Category: Preservation
Explanation of the principle
Important among the actions performed by TDRs described above in DMP-7, is periodic checking and transformation (file migration) of data to ensure that they do not become obsolete. Constant and careful maintenance of the preserved data sets (data and associated knowledge) is necessary to ensure data integrity, authenticity, readability and thus usability over the long term. Archive and Data Management Systems’ curation and maintenance consist of all the activities aimed at guaranteeing the integrity, authenticity and readability of the archived and preserved data. This covers the storage of equipment, media and hard disk arrays in secured and environmentally controlled rooms, and a set of defined activities to be performed on routine basis, such as migration to new systems and media, in accordance with the technology and consumer market evolution, data compacting and data format/packaging conversion. Data holders and archive owners need to design a maintenance scheme for their Archives and Data Management System to guarantee the integrity of the archived and collected data.

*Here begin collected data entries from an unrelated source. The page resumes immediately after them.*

-- ==== Sys2Proof/Laws/Binary64.lean ====
section
/-! SUPPORT. The bits of a binary64 as a number, and what rounding an integer number of units does: the
significand, the exponent, the error. -/

namespace Sys2Proof.Machine.Binary64

theorem oneUnit_eq : oneUnit = 2 ^ 1074 := by
  delta oneUnit
  exact Eq.refl _

theorem mul_oneUnit (k : Nat) : 2 ^ k * oneUnit = 2 ^ (k + 1074) := by
  rw [oneUnit_eq, Nat.pow_add]

theorem oneUnit_pos : 0 < oneUnit := by
  rw [oneUnit_eq]
  simp only [Nat.two_pow_pos]

/-- The magnitude that a bit pattern without sign stands for. -/
def patternValue (k : Nat) : Nat :=
  if k / 2 ^ 52 = 0 then k % 2 ^ 52 else (2 ^ 52 + k % 2 ^ 52) * 2 ^ (k / 2 ^ 52 - 1)

theorem expField_eq (x : NUM) : expField x = x.toNat / 2 ^ 52 % 2 ^ 11 := by
  simp [expField, BitVec.extractLsb', Nat.shiftRight_eq_div_pow]

theorem fracField_eq (x : NUM) : fracField x = x.toNat % 2 ^ 52 := by
  simp [fracField, BitVec.extractLsb']

theorem negative_eq (x : NUM) : negative x = decide (2 ^ 63 ≤ x.toNat) := by
  have := x.isLt
  simp only [negative, BitVec.getLsbD, Nat.testBit_eq_decide_div_mod_eq]
  congr 1
  apply propext
  omega

theorem magnitude_eq (x : NUM) : magnitude x = patternValue (x.toNat % 2 ^ 63) := by
  have h1 : x.toNat % 2 ^ 63 / 2 ^ 52 = x.toNat / 2 ^ 52 % 2 ^ 11 := by omega
  have h2 : x.toNat % 2 ^ 63 % 2 ^ 52 = x.toNat % 2 ^ 52 := by omega
  simp only [magnitude, patternValue, expField_eq, fracField_eq, h1, h2, Nat.shiftLeft_eq]

/-- The pattern with significand q at exponent e stands for `q * 2^e`, also when q has just rounded up to
54 bits. -/
theorem patternValue_significand {e q : Nat} (hq : q ≤ 2 ^ 53) (he : e = 0 ∨ 2 ^ 52 ≤ q) :
    patternValue (e * 2 ^ 52 + q) = q * 2 ^ e := by
  unfold patternValue
  rcases Nat.lt_or_ge q (2 ^ 52) with h | h
  · have he0 : e = 0 := by omega
    have h1 : (e * 2 ^ 52 + q) / 2 ^ 52 = 0 := by omega
    have h2 : (e * 2 ^ 52 + q) % 2 ^ 52 = q := by omega
    rw [h1, h2, if_pos rfl, he0, Nat.pow_zero, Nat.mul_one]
  · rw [if_neg (by omega)]
    rcases Nat.lt_or_ge q (2 ^ 53) with h' | h'
    · have h1 : (e * 2 ^ 52 + q) / 2 ^ 52 = e + 1 := by omega
      have h2 : (e * 2 ^ 52 + q) % 2 ^ 52 = q - 2 ^ 52 := by omega
      rw [h1, h2, Nat.add_sub_cancel, Nat.add_sub_cancel' h]
    · obtain rfl : q = 2 ^ 53 := by omega
      have h1 : (e * 2 ^ 52 + 2 ^ 53) / 2 ^ 52 = e + 2 := by omega
      have h2 : (e * 2 ^ 52 + 2 ^ 53) % 2 ^ 52 = 0 := by omega
      rw [h1, h2, show e + 2 - 1 = e + 1 by omega, Nat.pow_succ]
      ring

/-- The exponent chosen for a magnitude. -/
def roundExp (n : Nat) : Nat := Nat.log2 n - 52

/-- The significand chosen for a magnitude: nearest, ties to even. -/
def roundSig (n : Nat) : Nat :=
  n / 2 ^ roundExp n +
    if 2 ^ roundExp n < 2 * (n % 2 ^ roundExp n) ∨
      (2 * (n % 2 ^ roundExp n) = 2 ^ roundExp n ∧ n / 2 ^ roundExp n % 2 = 1) then 1 else 0

/-- The exponent chosen for a ratio. -/
def quotientExp (n d : Nat) : Nat := Nat.log2 (n / d) - 52

/-- The significand chosen for a ratio: the nearest multiple of the last place, ties to even. -/
def quotientSig (n d : Nat) : Nat :=
  n / (d * 2 ^ quotientExp n d) +
    if d * 2 ^ quotientExp n d < 2 * (n % (d * 2 ^ quotientExp n d)) ∨
      (2 * (n % (d * 2 ^ quotientExp n d)) = d * 2 ^ quotientExp n d ∧
        n / (d * 2 ^ quotientExp n d) % 2 = 1) then 1 else 0

theorem roundQuotient_eq (n d : Nat) :
    roundQuotient n d = min (quotientExp n d * 2 ^ 52 + quotientSig n d) (2047 * 2 ^ 52) := by
  unfold roundQuotient quotientSig quotientExp
  exact Eq.refl _

theorem roundMagnitude_eq (n : Nat) :
    roundMagnitude n = min (roundExp n * 2 ^ 52 + roundSig n) (2047 * 2 ^ 52) := by
  rw [roundMagnitude, roundQuotient_eq, quotientSig, quotientExp, Nat.div_one, Nat.one_mul,
    ← roundExp, ← roundSig]

theorem roundExp_small {n : Nat} (h : n < 2 ^ 53) : roundExp n = 0 := by
  by_cases h0 : n = 0
  · subst h0; rfl
  · have := (Nat.log2_lt h0).2 h
    simp only [roundExp]
    omega

theorem roundExp_bounds {n : Nat} (h : 0 < roundExp n) :
    2 ^ 52 * 2 ^ roundExp n ≤ n ∧ n < 2 ^ 53 * 2 ^ roundExp n := by
  have h0 : n ≠ 0 := by rintro rfl; revert h; decide
  have hl : Nat.log2 n = 52 + roundExp n := by
    simp only [roundExp] at h ⊢
    omega
  constructor
  · rw [← Nat.pow_add, ← hl]
    exact Nat.log2_self_le h0
  · rw [← Nat.pow_add, show 53 + roundExp n = Nat.log2 n + 1 by omega]
    exact Nat.lt_log2_self

/-- A magnitude below 2^53 units is exact. -/
theorem roundSig_small {n : Nat} (h : n < 2 ^ 53) : roundSig n = n := by
  simp [roundSig, roundExp_small h, Nat.mod_one]

/-- The significand has at most 53 bits, or is 2^53, and its leading bit is set unless the exponent is
the least. -/
theorem roundSig_bounds (n : Nat) :
    roundSig n ≤ 2 ^ 53 ∧ (roundExp n = 0 ∨ 2 ^ 52 ≤ roundSig n) := by
  rcases Nat.eq_zero_or_pos (roundExp n) with h | h
  · have hn : n < 2 ^ 53 := by
      by_contra hc
      have h0 : n ≠ 0 := by omega
      have := (Nat.le_log2 h0).2 (Nat.le_of_not_lt hc)
      simp only [roundExp] at h
      omega
    rw [roundSig_small hn]
    exact ⟨hn.le, Or.inl h⟩
  · obtain ⟨h1, h2⟩ := roundExp_bounds h
    have hp : 0 < 2 ^ roundExp n := Nat.two_pow_pos _
    have h3 := (Nat.le_div_iff_mul_le hp).2 h1
    have h4 := (Nat.div_lt_iff_lt_mul hp).2 h2
    refine ⟨?_, Or.inr ?_⟩ <;>
    · unfold roundSig
      split <;> omega

/-- The rounded magnitude differs from the exact one by at most half a unit of its last place. -/
theorem roundSig_error (n : Nat) :
    2 * (roundSig n * 2 ^ roundExp n) ≤ 2 * n + 2 ^ roundExp n ∧
      2 * n ≤ 2 * (roundSig n * 2 ^ roundExp n) + 2 ^ roundExp n := by
  have h := Nat.div_add_mod n (2 ^ roundExp n)
  have hm := Nat.mod_lt n (Nat.two_pow_pos (roundExp n))
  unfold roundSig
  generalize 2 ^ roundExp n = u at *
  generalize n / u = q at *
  generalize n % u = r at *
  subst h
  have e1 : (q + 1) * u = u * q + u := by ring
  have e2 : (q + 0) * u = u * q := by ring
  split
  · rw [e1]
    omega
  · rw [e2]
    omega

/-- The value of a rounded magnitude that does not overflow. -/
theorem patternValue_roundMagnitude {n : Nat}
    (h : roundExp n * 2 ^ 52 + roundSig n < 2047 * 2 ^ 52) :
    roundMagnitude n < 2047 * 2 ^ 52 ∧
      patternValue (roundMagnitude n) = roundSig n * 2 ^ roundExp n := by
  rw [roundMagnitude_eq, Nat.min_eq_left h.le]
  exact ⟨h, patternValue_significand (roundSig_bounds n).1 (roundSig_bounds n).2⟩

/-- A magnitude below 2^(1023 + 1074) units does not overflow. -/
theorem roundMagnitude_noOverflow {n : Nat} (h : n < 2 ^ 2097) :
    roundExp n * 2 ^ 52 + roundSig n < 2047 * 2 ^ 52 := by
  have hb := (roundSig_bounds n).1
  rcases Nat.eq_zero_or_pos (roundExp n) with he | he
  · rw [he]
    omega
  · have h1 : 2 ^ (52 + roundExp n) < 2 ^ 2097 := by
      rw [Nat.pow_add]
      exact lt_of_le_of_lt (roundExp_bounds he).1 h
    have := (Nat.pow_lt_pow_iff_right (by omega : 1 < 2)).1 h1
    omega

/-- The bits of a rounded number: finite, with the sign of the number and the rounded magnitude. -/
theorem roundScaled_spec {n : Int} (h : n.natAbs < 2 ^ 2097) :
    isFinite (roundScaled n) = true ∧ negative (roundScaled n) = decide (n < 0) ∧
      magnitude (roundScaled n) = roundSig n.natAbs * 2 ^ roundExp n.natAbs := by
  obtain ⟨h1, h2⟩ := patternValue_roundMagnitude (roundMagnitude_noOverflow h)
  have ht : (roundScaled n).toNat = (if n < 0 then 2 ^ 63 else 0) + roundMagnitude n.natAbs := by
    simp only [roundScaled, BitVec.toNat_ofNat]
    split <;> omega
  clear h
  generalize roundMagnitude n.natAbs = k at *
  by_cases hn : n < 0
  · rw [if_pos hn] at ht
    refine ⟨?_, ?_, ?_⟩
    · simp only [isFinite, expField_eq, ht, decide_eq_true_eq]
      omega
    · rw [negative_eq, ht]
      simp [hn]
    · rw [magnitude_eq, ht, ← h2]
      congr 1
      omega
  · rw [if_neg hn] at ht
    refine ⟨?_, ?_, ?_⟩
    · simp only [isFinite, expField_eq, ht, decide_eq_true_eq]
      omega
    · rw [negative_eq, ht]
      simp only [hn, decide_false, decide_eq_false_iff_not]
      omega
    · rw [magnitude_eq, ht, ← h2]
      congr 1
      omega

/-- A magnitude of at most 53 significant bits is not changed by rounding. -/
theorem round_exact {n m k : Nat} (h : n = m * 2 ^ k) (hm : m ≤ 2 ^ 53) :
    roundSig n * 2 ^ roundExp n = n := by
  have hd : 2 ^ roundExp n ∣ n := by
    rcases Nat.eq_zero_or_pos (roundExp n) with he | he
    · rw [he]
      simp
    · obtain ⟨h1, h2⟩ := roundExp_bounds he
      generalize roundExp n = e at *
      rcases Nat.lt_or_ge k e with hk | hk
      · have hm2 : m = 2 ^ 53 := by
          by_contra hne
          have h3 : n < 2 ^ 53 * 2 ^ k := by
            rw [h]
            exact (Nat.mul_lt_mul_right (Nat.two_pow_pos k)).2 (by omega)
          have h4 : 2 ^ 53 * 2 ^ k ≤ 2 ^ 52 * 2 ^ e := by
            rw [← Nat.pow_add, ← Nat.pow_add]
            exact Nat.pow_le_pow_right (by omega) (by omega)
          omega
        rw [hm2, ← Nat.pow_add] at h
        rw [h] at h1 ⊢
        rw [← Nat.pow_add] at h1
        have := (Nat.pow_le_pow_iff_right (by omega : 1 < 2)).1 h1
        exact Nat.pow_dvd_pow 2 (by omega)
      · rw [h]
        exact dvd_mul_of_dvd_right (Nat.pow_dvd_pow 2 hk) m
  have hp := Nat.two_pow_pos (roundExp n)
  simp only [roundSig, Nat.mod_eq_zero_of_dvd hd]
  rw [if_neg (by omega)]
  exact Nat.div_mul_cancel hd

/-- The value of a rounded number. -/
theorem scaled_roundScaled {n : Int} (h : n.natAbs < 2 ^ 2097) :
    scaled (roundScaled n) =
      (if n < 0 then -1 else 1) * ((roundSig n.natAbs * 2 ^ roundExp n.natAbs : Nat) : Int) := by
  obtain ⟨-, h2, h3⟩ := roundScaled_spec h
  rw [scaled, h2, h3]
  by_cases hn : n < 0 <;> simp [hn]

/-- A number of at most 53 significant bits is not changed by rounding. -/
theorem scaled_roundScaled_exact {n : Int} {m k : Nat} (h : n.natAbs < 2 ^ 2097)
    (he : n.natAbs = m * 2 ^ k) (hm : m ≤ 2 ^ 53) : scaled (roundScaled n) = n := by
  rw [scaled_roundScaled h, round_exact he hm]
  split <;> omega

theorem scaled_zero : scaled (0 : NUM) = 0 := by decide +kernel

theorem scaled_negativeZero : scaled (0x8000000000000000 : NUM) = 0 := by decide +kernel

/-- The sum of finite numbers that does not overflow: the exact sum, rounded once (R124). -/
theorem add_spec {a b : NUM} (ha : isFinite a = true) (hb : isFinite b = true)
    (h : (scaled a + scaled b).natAbs < 2 ^ 2097) :
    isFinite (add a b) = true ∧
      scaled (add a b) = (if scaled a + scaled b < 0 then -1 else 1) *
        ((roundSig (scaled a + scaled b).natAbs * 2 ^ roundExp (scaled a + scaled b).natAbs : Nat) :
          Int) := by
  simp only [add, ha, hb, Bool.and_self, if_true, addFinite]
  by_cases h0 : scaled a + scaled b = 0
  · have hz : roundSig (Int.natAbs 0) = 0 := by decide
    rw [if_pos h0, h0, hz]
    split
    · rw [scaled_negativeZero]
      exact ⟨by decide +kernel, by simp⟩
    · rw [scaled_zero]
      exact ⟨by decide +kernel, by simp⟩
  · rw [if_neg h0]
    exact ⟨(roundScaled_spec h).1, scaled_roundScaled h⟩

/-- The magnitude of a finite number is the absolute value of its scaled value. -/
theorem natAbs_scaled (x : NUM) : (scaled x).natAbs = magnitude x := by
  unfold scaled
  split <;> simp

theorem quotientExp_bounds {n d : Nat} (hd : 0 < d) :
    n < 2 ^ 53 * (d * 2 ^ quotientExp n d) ∧
      (0 < quotientExp n d → 2 ^ 52 * (d * 2 ^ quotientExp n d) ≤ n) := by
  have hlt : n / d < 2 ^ (53 + quotientExp n d) := by
    rcases Nat.eq_zero_or_pos (n / d) with h0 | h0
    · rw [h0]
      exact Nat.two_pow_pos _
    · refine (Nat.log2_lt h0.ne').1 ?_
      simp only [quotientExp]
      omega
  refine ⟨?_, fun h => ?_⟩
  · rw [Nat.div_lt_iff_lt_mul hd, Nat.pow_add, Nat.mul_assoc, Nat.mul_comm (2 ^ _) d] at hlt
    exact hlt
  · have h0 : n / d ≠ 0 := by
      intro h0
      simp only [quotientExp, h0] at h
      revert h
      decide
    have hle : 2 ^ (52 + quotientExp n d) ≤ n / d := by
      refine (Nat.le_log2 h0).1 ?_
      simp only [quotientExp] at h ⊢
      omega
    rw [Nat.le_div_iff_mul_le hd, Nat.pow_add, Nat.mul_assoc, Nat.mul_comm (2 ^ _) d] at hle
    exact hle

/-- The significand of a ratio has at most 53 bits, or is 2^53, and its leading bit is set unless the
exponent is the least. -/
theorem quotientSig_bounds {n d : Nat} (hd : 0 < d) :
    quotientSig n d ≤ 2 ^ 53 ∧ (quotientExp n d = 0 ∨ 2 ^ 52 ≤ quotientSig n d) := by
  obtain ⟨h1, h2⟩ := quotientExp_bounds (n := n) hd
  have hw : 0 < d * 2 ^ quotientExp n d := Nat.mul_pos hd (Nat.two_pow_pos _)
  rw [← Nat.div_lt_iff_lt_mul hw] at h1
  rw [← Nat.le_div_iff_mul_le hw] at h2
  unfold quotientSig
  split <;> omega

/-- The quotient `n / d` that does not overflow: finite, not negative, and the significand at the exponent
chosen for it, which is its last place (R17). -/
theorem ofRatio_spec {n d : Nat} (hd : 0 < d)
    (h : quotientExp (n * oneUnit) d * 2 ^ 52 + quotientSig (n * oneUnit) d < 2047 * 2 ^ 52) :
    (ofRatio n d).toNat = quotientExp (n * oneUnit) d * 2 ^ 52 + quotientSig (n * oneUnit) d ∧
      isFinite (ofRatio n d) = true ∧
      scaled (ofRatio n d) =
        (quotientSig (n * oneUnit) d * 2 ^ quotientExp (n * oneUnit) d : Nat) := by
  have hb := quotientSig_bounds (n := n * oneUnit) hd
  have hn : (ofRatio n d).toNat =
      quotientExp (n * oneUnit) d * 2 ^ 52 + quotientSig (n * oneUnit) d := by
    rw [ofRatio, roundQuotient_eq, Nat.min_eq_left h.le, BitVec.toNat_ofNat]
    omega
  refine ⟨hn, ?_, ?_⟩
  · rw [isFinite, expField_eq, hn, decide_eq_true_eq]
    omega
  · have hp : negative (ofRatio n d) = false := by
      rw [negative_eq, hn, decide_eq_false_iff_not]
      omega
    rw [scaled, hp, magnitude_eq, Nat.mod_eq_of_lt (by omega), hn,
      patternValue_significand hb.1 hb.2, if_neg Bool.false_ne_true]

end Sys2Proof.Machine.Binary64
end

Guidance on Implementation, with Examples
1. Archived data refreshment: Periodically perform a migration of the archived data (“media refreshment”) to the most adequate proven technology for data storage, to ensure data access preservation. Technology selection should not only be based on technical and cost aspects, but should also aim at the minimization of environmental impact (e.g. in terms of power consumption, thermal dissipation, etc.);
2. Archived data formats description: Provide formal description of old archiving formats to allow the conversion to new standard formats, which will increase technical compatibility and reduce diversity of formats and interfaces between archives;
3. Archived data duplication: Maintain identical copies of all archived data applying one of the security levels defined below:
a. Dual copy in the same geographical location (but different buildings) to avoid data loss due to media degradation or obsolescence, or
b. Dual copy in the same geographical location (but different buildings) based on different technology to avoid technology based principle failures, or
c. Dual copy in two different geographical locations to safeguard the archive from external hazards (e.g. floods, other natural and technological hazards, etc.), or
d. Dual copy in two different geographical locations, based on different technologies to avoid technology based principle failures.
4. Archive system components migration (hardware): Perform periodical migration of archive system components to new hardware platforms.
5. Media readability and accessibility tests: Perform periodical test for media readability and accessibility on a representative set of the archived data.
6. Archive content integrity: Periodically verify the integrity of the archive collection/content through integrity check on a representative set of the archived data.
7. Data content integrity: Ensure that archived content and associated information remains unchanged and, if changes are made, that these are documented, and that this documentation is preserved and made available as well (provenance information).
Metrics to measure level of adherence to the principle
Measures for the level of adherence include the Data Preservation Guidelines in point C above or to ISO 16363:2012 - Space data and information transfer systems - Audit and certification of trustworthy digital repositories (CCSDS 652.0-M-1), the standard used to assess the trustworthiness of a generic digital repository.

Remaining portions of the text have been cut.